* **What to produce**: Copy out each line of the material in which the word "Machine" can be found.

Top of Exercise data

-- ==== Sys2Proof/Laws/Formatter.lean ====
section
/-! SUPPORT. The small lemmas of the formatter's functions. -/

namespace Sys2Proof.Machine

/-- Enough fuel gives the same digits. -/
theorem decDigits_fuel : ∀ (f g n : Nat), n < f → n < g → decDigits f n = decDigits g n
  | f + 1, g + 1, n, hf, hg => by
    simp only [decDigits]
    split
    · rfl
    · rw [decDigits_fuel f g (n / 10) (by omega) (by omega)]

/-- The recursion of the decimal numeral, without the fuel. -/
theorem dec_eq (n : Nat) :
    dec n = if n < 10 then [digitChar n] else dec (n / 10) ++ [digitChar (n % 10)] := by
  rw [dec, decDigits]
  split
  · rfl
  · rw [dec, decDigits_fuel n (n / 10 + 1) (n / 10) (by omega) (by omega)]

@[simp] theorem binText_length (v b : Nat) : (binText v b).length = b := by
  simp [binText]

@[simp] theorem hexText_length (v b : Nat) : (hexText v b).length = hexDigits b := by
  simp [hexText]

variable (v : NumericResult) (w : Width)

@[simp] theorem fmt_unsigned : (fmt v w).unsigned = dec v.u := rfl
@[simp] theorem fmt_signed : (fmt v w).signed = sdec v.s := rfl
@[simp] theorem fmt_bin : (fmt v w).bin = binText v.u w.bits := rfl
@[simp] theorem fmt_hex : (fmt v w).hex = hexText v.u w.bits := rfl

end Sys2Proof.Machine
end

Bottom of Exercise data

* **Result for this task**:
namespace Sys2Proof.Machine
end Sys2Proof.Machine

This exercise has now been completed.